But in his new book The Testing Charade Koretz puts forth a strong critique of the efficacy of high-stakes testing in evaluating the performance and utility of public education strategies and its practitioners. He illuminates among other problems, the extent to which test scores, taken out of context, miss the mark in demonstrating the value of less traditional educational programs, and the extent to which standardized tests lend themselves to manipulation, and in some cases, downright cheating. From the interview:

“Used appropriately, standardized tests are a valuable source of information, sometimes an irreplaceable one. …

But in our educational system, the use of tests has been anything but appropriate. Policymakers have ignored the fact that tests capture only some of what we want students to accomplish and even less of what we want schools to do. And they created perverse incentives that led educators to cut corners and inflate scores. Ironically, this made test scores less valuable than they would have been. Inflated scores don’t provide a trustworthy indicator of what students actually learn.

For well over 60 years, testing experts have warned educators that pressure to raise scores would cause score inflation and that test scores by themselves are not sufficient to evaluate schools. Over 40 years ago, in one of the most cited papers in the social sciences, Don Campbell repeated the warning about score inflation and the corruption of instruction. As I note in “Charade,” studies documenting bad test prep and score inflation in response to high-stakes testing started appearing almost 30 years ago, and the first study documenting more severe score inflation among disadvantaged students — and, hence, illusory improvements in achievement gaps — was published more than 15 years ago. And very consistent evidence of these problems continued to accumulate over the years.
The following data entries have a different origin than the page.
-- ==== Sys2Proof/Laws/Access.lean ====
section
/-! SUPPORT. The shared operations of the root device, each said once: a fallback, the forwarding of a decoded access, the ECAM and
CONFIG_DATA accesses, the registration loop of `root.activate`. -/

namespace Sys2Proof.Machine

theorem checkAlign_iff (len off : Nat) : checkAlign len off = true ↔ aligned len off := by
  simp [checkAlign, aligned, or_assoc]

theorem fallback_eq (s : State) (why : FallbackReason) (acc : Access) :
    s.fallback why acc =
      { s with diag := s.diag ++ [why], replies := s.replies ++ [⟨s.cur.agent, missed acc⟩] } := by
  cases acc <;> rfl

/-- A decoded access is forwarded to its bus or falls back. -/
theorem forwardOrMiss_cases (s : State) (r : Root) (a : CfgAddr) (acc : Access) :
    (busLookup r a.bus = none ∧ forwardOrMiss s r a acc = s.fallback .noBus acc) ∨
    ∃ h, busLookup r a.bus = some h ∧ forwardOrMiss s r a acc = s.launch ⟨s.cur.agent, h, a, acc⟩ := by
  unfold forwardOrMiss
  cases busLookup r a.bus with
  | none => exact .inl ⟨rfl, rfl⟩
  | some h => exact .inr ⟨h, rfl, rfl⟩

/-- Everything an ECAM access that answers a next state can do. -/
theorem ecamAccess_cases {s t : State} {off : Off} {acc : Access} (h : ecamAccess off acc s = .next t) :
    ∃ r, s.root = some r ∧ r.hasMmio = true ∧
      ((checkAlign acc.length off.toNat = false ∧ t = s.fallback .align acc) ∨
        (checkAlign acc.length off.toNat = true ∧ s.poisoned = false ∧
          t = forwardOrMiss s r ((parseMmio off).atByte (off.extractLsb' 0 2)) acc)) := by
  obtain ⟨r, hr, hm, h⟩ := withEcam_next h
  refine ⟨r, hr, hm, ?_⟩
  split at h
  · rename_i ha
    obtain ⟨hp, h⟩ := underLock_next h
    cases h
    exact .inr ⟨ha, hp, rfl⟩
  · rename_i ha
    cases h
    exact .inl ⟨by simpa using ha, rfl⟩

/-- Everything a CONFIG_DATA access that answers a next state can do. -/
theorem dataAccess_cases {s t : State} {lane : BitVec 2} {acc : Access} (h : dataAccess lane acc s = .next t) :
    ∃ r, s.root = some r ∧ s.params.arch = .x86 ∧ r.hasPio = true ∧
      ((checkAlign acc.length (4 + lane.toNat) = false ∧ t = s.fallback .align acc) ∨
        (checkAlign acc.length (4 + lane.toNat) = true ∧ s.poisoned = false ∧
          ((caEnabled r.ioAddr = false ∧ t = s.fallback .caDisabled acc) ∨
            (caEnabled r.ioAddr = true ∧
              t = forwardOrMiss s r ((parseIo s.params.extregLsb r.ioAddr).atByte lane) acc)))) := by
  obtain ⟨r, hr, hx, hp, h⟩ := withPio_next h
  refine ⟨r, hr, hx, hp, ?_⟩
  split at h
  · rename_i ha
    obtain ⟨hq, h⟩ := underLock_next h
    refine .inr ⟨ha, hq, ?_⟩
    split at h
    · rename_i he
      cases h
      exact .inr ⟨he, rfl⟩
    · rename_i he
      cases h
      exact .inl ⟨by simpa using he, rfl⟩
  · rename_i ha
    cases h
    exact .inl ⟨by simpa using ha, rfl⟩

/-- The log entries of ranges that were all registered. -/
def registered (ranges : List Resource) : List MgrEntry := ranges.map fun rg => ⟨.registerDeviceIo rg, .ok⟩

/-- A registration loop commits, or fails at its `k`-th range and cancels, or fails to commit. -/
theorem registerAll_cases (ranges : List Resource) (log : List MgrEntry) (o : Oracle) :
    ((registerAll ranges log o).failure = none ∧
        (registerAll ranges log o).log = log ++ registered ranges ++ [⟨.commitTx, .ok⟩]) ∨
    (∃ e, (registerAll ranges log o).failure = some e ∧
        (registerAll ranges log o).log = log ++ registered ranges ++ [⟨.commitTx, .err e⟩]) ∨
    ∃ k rg e, ranges[k]? = some rg ∧ (registerAll ranges log o).failure = some e ∧
      (registerAll ranges log o).log =
        log ++ registered (ranges.take k) ++ [⟨.registerDeviceIo rg, .err e⟩, ⟨.cancelTx, .ok⟩] := by
  induction ranges generalizing log o with
  | nil =>
    cases h : o.drawMgr with
    | mk a o' => cases a <;> simp [registerAll, h, registered]
  | cons rg rest ih =>
    cases h : o.drawMgr with
    | mk a o' =>
      cases a with
      | ok =>
        simp only [registerAll, h]
        rcases ih (log ++ [⟨.registerDeviceIo rg, .ok⟩]) o' with ⟨hf, hl⟩ | ⟨e, hf, hl⟩ | ⟨k, rg', e, hk, hf, hl⟩
        · exact .inl ⟨hf, by simp [hl, registered]⟩
        · exact .inr (.inl ⟨e, hf, by simp [hl, registered]⟩)
        · exact .inr (.inr ⟨k + 1, rg', e, by simpa using hk, hf, by simp [hl, registered]⟩)
      | err e =>
        simp only [registerAll, h]
        exact .inr (.inr ⟨0, rg, e, by simp, rfl, by simp [registered]⟩)

end Sys2Proof.Machine
end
So … why did people persist with this approach despite all of those warnings and all of the evidence? Just based on my own experience, I think it was for several reasons. Some policymakers simply didn’t know; most don’t read social science; and many had no experts on hand to warn them.”

Fortunately, with Koretz’s The Testing Charade now we do.

Continue reading the interview on the Washington Post website where they have also posted several excerpts from the book.

For more on Koretz and his critique of  American educational policy check out a video of a recent discussion between Koretz and Nina Rees of the National Alliance for Public Charter Schools and the Brookings Institution’s Russ Whitehurst, hosted by the American Enterprise Institute. Or see another interview with Koretz on a special video edition of the Harvard EdCast.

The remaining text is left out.